Data excerpts:
* * * * * * * * *

/-- A sample below T_LAST is not taken, whatever would have followed it (R231). -/
theorem sampleNow_goesBack {s : State} {n m : Time} {rest : List Time} (k : Time → State → Result)
    (hnow : s.nowIn = n :: rest) (hlast : s.tLast = some m) (h : n < m) :
    sampleNow s k = .fault .nowBelowEarlierSample := by
  have hno : s.sampleAllowed = false := by
    simp [State.sampleAllowed, hlast, State.nextSample_of_nowIn hnow, h]
  simp [sampleNow, hnow, hno]

section
variable {s : State} {slot : Byte} (hf : Running s) (hn : slot.toNat < s.params.numTimer)
include hf hn

theorem exec_timerCfg_goesBack (index : Half) {freq : Half} (count : Byte) {n m : Time} {rest : List Time}
    (hfreq : freq ≠ 0) (hlast : s.tLast = some m) (hnow : s.nowIn = n :: rest) (h : n < m) :
    exec (.timerCfg slot index freq count) s = .fault .nowBelowEarlierSample :=
  (withSlot_ok hf hn).trans ((if_neg hfreq).trans (sampleNow_goesBack _ hnow hlast h))

variable {r : Timer} (hr : s.timer? slot = some r) (hi : r.idx.toNat < s.params.cap)
  (hv : s.byteAt r.idx.toNat ≠ 0)
include hr hi hv

/-- The check sample goes back: the pull before it has changed neither the time input nor T_LAST. -/
theorem exec_timerUpdate_checkGoesBack {n m : Time} {rest : List Time} (hlast : s.tLast = some m)
    (hnow : s.nowIn = n :: rest) (h : n < m) :
    exec (.timerUpdate slot) s = .fault .nowBelowEarlierSample :=
  (withTimer_ok hf hn hr).trans ((memRead_ok hi).trans ((if_neg hv).trans
    (sampleNow_goesBack (s := s.putTimer slot (s.pulledTimer r)) _ hnow hlast h)))

/-- The second sample of a due tick goes back: T_LAST is then the check sample, and the TICK has not changed it. -/
theorem exec_timerUpdate_tickGoesBack {tc tr : Time} {rest : List Time}
    (hm : ∀ m, s.tLast = some m → m ≤ s.nextSample) (hb : r.lastTick ≤ tc) (hnow : s.nowIn = tc :: tr :: rest)
    (hdue : TickDue r tc) (h : tr < tc) :
    exec (.timerUpdate slot) s = .fault .nowBelowEarlierSample := by
  have hcheck : s.nextSample = tc := State.nextSample_of_nowIn hnow
  have hlast : s.afterSample.tLast = some tc := by rw [State.afterSample_tLast, hcheck]
  have hsecond : s.afterSample.nowIn = tr :: rest := by rw [State.afterSample_nowIn, hnow, List.tail_cons]
  rw [exec_timerUpdate_pulled hf hn hr hi hv hm, hcheck, if_pos ((tickDue_iff hb).2 hdue)]
  exact sampleNow_goesBack (s := (s.afterSample.putTimer slot (s.pulledTimer r)).emit _) _ hsecond hlast h

end

/-- Settles O24: each place where a timer command samples NOW ends in the fault when the time source has gone back. -/
theorem timeGoingBackHasNoMove : Obligations.TimeGoingBackHasNoMove := by
  refine ⟨fun s slot index freq count m n rest hf hn hfreq hlast hnow hlt => ?_,
    fun s slot r m hf hn hr hi hv hlast => ⟨fun n rest hnow hlt => ?_, fun tc tr rest hnow hb hm hdue hlt => ?_⟩⟩
  · exact exec_timerCfg_goesBack hf hn index count hfreq hlast hnow hlt
  · exact exec_timerUpdate_checkGoesBack hf hn hr hi hv hlast hnow hlt
  · have hfloor : ∀ m', s.tLast = some m' → m' ≤ s.nextSample := fun m' hm' => by
      rw [← Option.some.inj (hlast.symm.trans hm'), State.nextSample_of_nowIn hnow]
      exact hm
    exact exec_timerUpdate_tickGoesBack hf hn hr hi hv hfloor (BitVec.le_trans hb hm) hnow hdue hlt

end Sys2Proof.Machine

* * * * * * * * *

Task prompt: Transcribe the lines above precisely, keeping each one unchanged.

Exercise answer:
/-- A sample below T_LAST is not taken, whatever would have followed it (R231). -/
theorem sampleNow_goesBack {s : State} {n m : Time} {rest : List Time} (k : Time → State → Result)
    (hnow : s.nowIn = n :: rest) (hlast : s.tLast = some m) (h : n < m) :
    sampleNow s k = .fault .nowBelowEarlierSample := by
  have hno : s.sampleAllowed = false := by
    simp [State.sampleAllowed, hlast, State.nextSample_of_nowIn hnow, h]
  simp [sampleNow, hnow, hno]

section
variable {s : State} {slot : Byte} (hf : Running s) (hn : slot.toNat < s.params.numTimer)
include hf hn

theorem exec_timerCfg_goesBack (index : Half) {freq : Half} (count : Byte) {n m : Time} {rest : List Time}
    (hfreq : freq ≠ 0) (hlast : s.tLast = some m) (hnow : s.nowIn = n :: rest) (h : n < m) :
    exec (.timerCfg slot index freq count) s = .fault .nowBelowEarlierSample :=
  (withSlot_ok hf hn).trans ((if_neg hfreq).trans (sampleNow_goesBack _ hnow hlast h))

variable {r : Timer} (hr : s.timer? slot = some r) (hi : r.idx.toNat < s.params.cap)
  (hv : s.byteAt r.idx.toNat ≠ 0)
include hr hi hv

/-- The check sample goes back: the pull before it has changed neither the time input nor T_LAST. -/
theorem exec_timerUpdate_checkGoesBack {n m : Time} {rest : List Time} (hlast : s.tLast = some m)
    (hnow : s.nowIn = n :: rest) (h : n < m) :
    exec (.timerUpdate slot) s = .fault .nowBelowEarlierSample :=
  (withTimer_ok hf hn hr).trans ((memRead_ok hi).trans ((if_neg hv).trans
    (sampleNow_goesBack (s := s.putTimer slot (s.pulledTimer r)) _ hnow hlast h)))

/-- The second sample of a due tick goes back: T_LAST is then the check sample, and the TICK has not changed it. -/
theorem exec_timerUpdate_tickGoesBack {tc tr : Time} {rest : List Time}
    (hm : ∀ m, s.tLast = some m → m ≤ s.nextSample) (hb : r.lastTick ≤ tc) (hnow : s.nowIn = tc :: tr :: rest)
    (hdue : TickDue r tc) (h : tr < tc) :
    exec (.timerUpdate slot) s = .fault .nowBelowEarlierSample := by
  have hcheck : s.nextSample = tc := State.nextSample_of_nowIn hnow
  have hlast : s.afterSample.tLast = some tc := by rw [State.afterSample_tLast, hcheck]
  have hsecond : s.afterSample.nowIn = tr :: rest := by rw [State.afterSample_nowIn, hnow, List.tail_cons]
  rw [exec_timerUpdate_pulled hf hn hr hi hv hm, hcheck, if_pos ((tickDue_iff hb).2 hdue)]
  exact sampleNow_goesBack (s := (s.afterSample.putTimer slot (s.pulledTimer r)).emit _) _ hsecond hlast h

end

/-- Settles O24: each place where a timer command samples NOW ends in the fault when the time source has gone back. -/
theorem timeGoingBackHasNoMove : Obligations.TimeGoingBackHasNoMove := by
  refine ⟨fun s slot index freq count m n rest hf hn hfreq hlast hnow hlt => ?_,
    fun s slot r m hf hn hr hi hv hlast => ⟨fun n rest hnow hlt => ?_, fun tc tr rest hnow hb hm hdue hlt => ?_⟩⟩
  · exact exec_timerCfg_goesBack hf hn index count hfreq hlast hnow hlt
  · exact exec_timerUpdate_checkGoesBack hf hn hr hi hv hlast hnow hlt
  · have hfloor : ∀ m', s.tLast = some m' → m' ≤ s.nextSample := fun m' hm' => by
      rw [← Option.some.inj (hlast.symm.trans hm'), State.nextSample_of_nowIn hnow]
      exact hm
    exact exec_timerUpdate_tickGoesBack hf hn hr hi hv hfloor (BitVec.le_trans hb hm) hnow hdue hlt

end Sys2Proof.Machine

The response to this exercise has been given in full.